O termo “rastreamento mamográfico” refere-se aos exames realizados em mulheres assintomáticas durante um intervalo específico para detectar precocemente o câncer de mama. As diretrizes para esse procedimento costumam variar globalmente e, no Brasil, não há uma recomendação única das autoridades de saúde.
Enquanto a OMS e a Sociedade Brasileira de Mastologia sugerem mamografias anuais para mulheres com mais de 40 anos, o Ministério da Saúde, alinhado com o Instituto Nacional do Câncer (Inca), recomenda o exame a cada dois anos e acima dos 50 anos.
Em países onde o rastreamento mamográfico é eficaz, observa-se um aumento nos diagnósticos de câncer de mama, detectados progressivamente mais precocemente. Como resultado, as taxas de mortalidade tendem a diminuir.

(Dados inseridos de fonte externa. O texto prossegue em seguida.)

/-- Every effect keeps the invariants, once an instruction is counted. -/
theorem perform_inv {s : State} (h : s.Inv) (h1 : 1 ≤ s.stat.nInstr) (e : Effect) : (s.perform e).Inv := by
  cases e with
  | internal k taken r v npc =>
    exact inv_congr h (setReg_cfg s r v) (setReg_mem s r v) (setReg_cache s r v) (setReg_slot_zero s r v)
      (by cases k <;> exact Nat.le_refl _)
  | load rt ea =>
    exact (loadResult_after rt _).inv (cacheAccess_inv (dispatched_inv h .memory) h1 ea .read)
  | store ea w =>
    exact (storeResult_after _).inv (cacheAccess_inv (dispatched_inv h .memory) h1 ea (.write w))

end Sys2Proof.Machine

namespace Sys2Proof.Machine

/-! ### The branches of a running step, and what a step keeps -/

section runStep

variable {s : State}

theorem runStep_sentinel (h : s.pc = s.cfg.haltPc) :
    runStep s = .next (s.setRun (.halted .sentinel)) := by
  rw [runStep, State.fetch, if_pos h]

theorem runStep_outOfRange (h : s.pc ≠ s.cfg.haltPc) (h2 : s.PcOutOfRange) :
    runStep s = .next (s.setRun (.halted .pcOutOfRange)) := by
  rw [runStep, State.fetch, if_neg h, if_pos h2]

theorem runStep_misaligned (h : s.pc ≠ s.cfg.haltPc) (h2 : ¬ s.PcOutOfRange) (h3 : s.PcMisaligned) :
    runStep s = .next ((s.report (.alignmentError .fetch s.pc)).setRun .faulted) := by
  rw [runStep, State.fetch, if_neg h, if_neg h2, if_pos h3]

theorem runStep_decoded {i : Instr} (h : s.PcFetchable) (hd : decodeWord s.fetchWord.word = some i) :
    runStep s =
      .next (s.fetchWord.state.perform (effectOf s.fetchWord.state.reg s.fetchWord.state.pc i)) := by
  rw [runStep_word h, hd]
  exact exec_eq_perform i _

theorem runStep_undecoded (h : s.PcFetchable) (hd : decodeWord s.fetchWord.word = none) :
    runStep s = .next (s.fetchWord.state.unsupported s.fetchWord.word) := by
  rw [runStep_word h, hd]

end runStep

theorem runStep_next (s : State) : ∃ t, runStep s = .next t := by
  unfold runStep
  split
  · exact ⟨_, rfl⟩
  · split
    · exact exec_next _ _
    · exact ⟨_, rfl⟩

theorem step_stopped {s : State} (hl : s.cfg.Legal) (hf : s.cacheFits = true) (hr : s.run ≠ .running) :
    step s = .next s := by
  rcases step_cases s with ⟨h, -⟩ | ⟨-, h, -⟩ | ⟨-, -, -, h⟩ | ⟨⟨-, -, h⟩, -⟩
  · exact absurd hl h
  · rw [hf] at h; cases h
  · exact h
  · exact absurd h hr

/-- A step that answers a next state does nothing to a stopped CORE, or runs. -/
theorem step_next_cases {s t : State} (h : step s = .next t) :
    (s.cfg.Legal ∧ s.cacheFits = true ∧ s.run ≠ .running ∧ t = s) ∨ (s.Ready ∧ runStep s = .next t) := by
  rcases step_cases s with ⟨-, e⟩ | ⟨-, -, e⟩ | ⟨hl, hf, hr, e⟩ | ⟨hr, e⟩ <;> rw [e] at h
  · cases h
  · cases h
  · cases h; exact .inl ⟨hl, hf, hr, rfl⟩
  · exact .inr ⟨hr, h⟩

/-- A property `P` is kept by every step when the run state and the records do not matter to it, the fetch
turns it into some `Q`, and every effect and every unsupported word turns `Q` back into `P`. -/
theorem step_keeps {P Q : State → Prop} (hrun : ∀ s r, P s → P (s.setRun r))
    (hreport : ∀ s r, P s → P (s.report r)) (hfetch : ∀ s, P s → s.PcFetchable → Q s.fetchWord.state)
    (hperform : ∀ s e, Q s → P (s.perform e)) (hunsupported : ∀ s ir, Q s → P (s.unsupported ir))
    {s t : State} (hs : P s) (h : step s = .next t) : P t := by
  rcases step_next_cases h with ⟨-, -, -, rfl⟩ | ⟨-, h⟩
  · exact hs
  rcases runStep_cases h with ⟨-, rfl⟩ | ⟨-, -, rfl⟩ | ⟨-, -, -, rfl⟩ | ⟨hpc, h⟩
  · exact hrun _ _ hs
  · exact hrun _ _ hs
  · exact hrun _ _ (hreport _ _ hs)
  rcases h with ⟨i, -, h⟩ | ⟨-, rfl⟩
  · rw [exec_eq_perform] at h
    cases h
    exact hperform _ _ (hfetch s hs hpc)
  · exact hunsupported _ _ (hfetch s hs hpc)
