/-- Bytes below 0x80 are sequences of one byte each, by the first row of R95's table. -/
theorem wellFormedText_of_plain {bs : List Byte} (h : ∀ b ∈ bs, b.toNat < 128) :
    wellFormedText .utf8 bs = true := by
  have hcut : bs = (bs.map fun b => [b]).flatten := by simp [← List.flatMap_def]
  refine (wellFormedTextIsTheTablesConcatenations bs).mpr ⟨_, hcut, List.forall_mem_map.mpr fun b hb => ?_⟩
  exact ⟨⟨⟨0x00, 0x7F⟩, []⟩, List.mem_cons_self, .cons ⟨Nat.zero_le _, Nat.le_of_lt_succ (h b hb)⟩ .nil⟩

/-! ### Print, under any parameters -/

section
variable {p : Params} {n : Word} {s : State}

theorem printWith_text (h : n.toNat ≤ s.stack.length) (ht : wellFormedText p.textEncoding (s.printBytes n) = true) :
    printWith p n s = .next ((s.popped p.printWritesScratch n.toNat).outWrite (s.printBytes n)).advance :=
  (printWith_eq p n s).trans ((if_pos h).trans (if_pos ht))

theorem printWith_illFormed (h : n.toNat ≤ s.stack.length)
    (ht : wellFormedText p.textEncoding (s.printBytes n) = false) :
    printWith p n s = .next (raise .outputEncodingFault .nothing (s.popped p.printWritesScratch n.toNat)) :=
  (printWith_eq p n s).trans ((if_pos h).trans (if_neg (Bool.eq_false_iff.mp ht)))

theorem printWith_past (h : s.stack.length < n.toNat) :
    printWith p n s = .next (raise .emptyStackError .nothing (s.popped p.printWritesScratch s.stack.length)) :=
  (printWith_eq p n s).trans (if_neg (Nat.not_le_of_lt h))

end

/-! ### The statements about Print and Input -/

/-- Print is `printWith` under this hardware's parameters. -/
theorem exec_print_eq_printWith (n : Word) (s : State) : exec (.print n) s = printWith params n s := rfl

/-- Settles O25: the pops write the stack and `x[0]`, `outWrite` the output, and `advance` the program counter. -/
theorem printAppendsTheLowBytes : Obligations.PrintAppendsTheLowBytes :=
  fun n s h ht => (exec_print_eq_printWith n s).trans (printWith_text h ht)

/-- Settles O27: the fault is taken in the state the pops leave. -/
theorem printOfIllFormedTextFaults : Obligations.PrintOfIllFormedTextFaults :=
  fun n s h ht => (exec_print_eq_printWith n s).trans (printWith_illFormed h ht)

/-- Settles O28: the fault is taken in the state the whole stack was popped from. -/
theorem printPastTheBottom : Obligations.PrintPastTheBottom := by
  intro n s h
  rw [exec_print_eq_printWith, printWith_past h, popped_depth]
  rfl

theorem lowByte_eq_ofNat (v : Word) : lowByte v = BitVec.ofNat 8 (v.toNat % 256) :=
  BitVec.eq_of_toNat_eq (by simp [lowByte])

/-- Settles O26: low bytes below 0x80 are well-formed text, so the Print writes them. -/
theorem printOfPlainBytesCompletes : Obligations.PrintOfPlainBytesCompletes := by
  intro n s hn hplain
  have htext : wellFormedText .utf8 (s.printBytes n) = true := by
    refine wellFormedText_of_plain (List.forall_mem_map.mpr fun v hv => ?_)
    simpa [lowByte] using hplain v hv
  refine ⟨_, (exec_print_eq_printWith n s).trans (printWith_text hn htext), rfl, rfl, rfl, ?_⟩
  exact congrArg (s.out ++ ·) (List.map_congr_left fun v _ => lowByte_eq_ofNat v)

/-- Settles O29: whichever of its outcomes Print has, the parameter changes only the registers the pops leave. -/
theorem printWithoutScratchKeepsTheRegisters : Obligations.PrintWithoutScratchKeepsTheRegisters := by
  intro n s t h
  obtain ⟨hn, ht, rfl⟩ | ⟨hn, ht, rfl⟩ | ⟨hn, rfl⟩ := exec_print_cases h
  · exact printWith_text hn ht
  · exact printWith_illFormed hn ht
  · exact printWith_past hn

/-- Settles O32: taking the fault writes the status and the fault record alone. -/
theorem inputAlwaysFaults : Obligations.InputAlwaysFaults :=
  exec_input

end Sys2Proof.Machine
end

section
/-! PROOFS. Control transfer: which address a step that leaves the core RUNNING goes to, and that the program alone
decides it (43_jump.md). -/

namespace Sys2Proof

Porém, não é esse cenário que observamos no Brasil. Os estudos demonstram que as taxas de cobertura mamográfica nunca atingiram a média proposta pela OMS de 70% (em mulheres acima dos 40 anos, anualmente). Com a pandemia, elas sofreram uma queda significativa – de 23%, em 2019, para 20,5%, nos anos de 2021 a 2022. Isso segundo o Panorama pré COVID-19.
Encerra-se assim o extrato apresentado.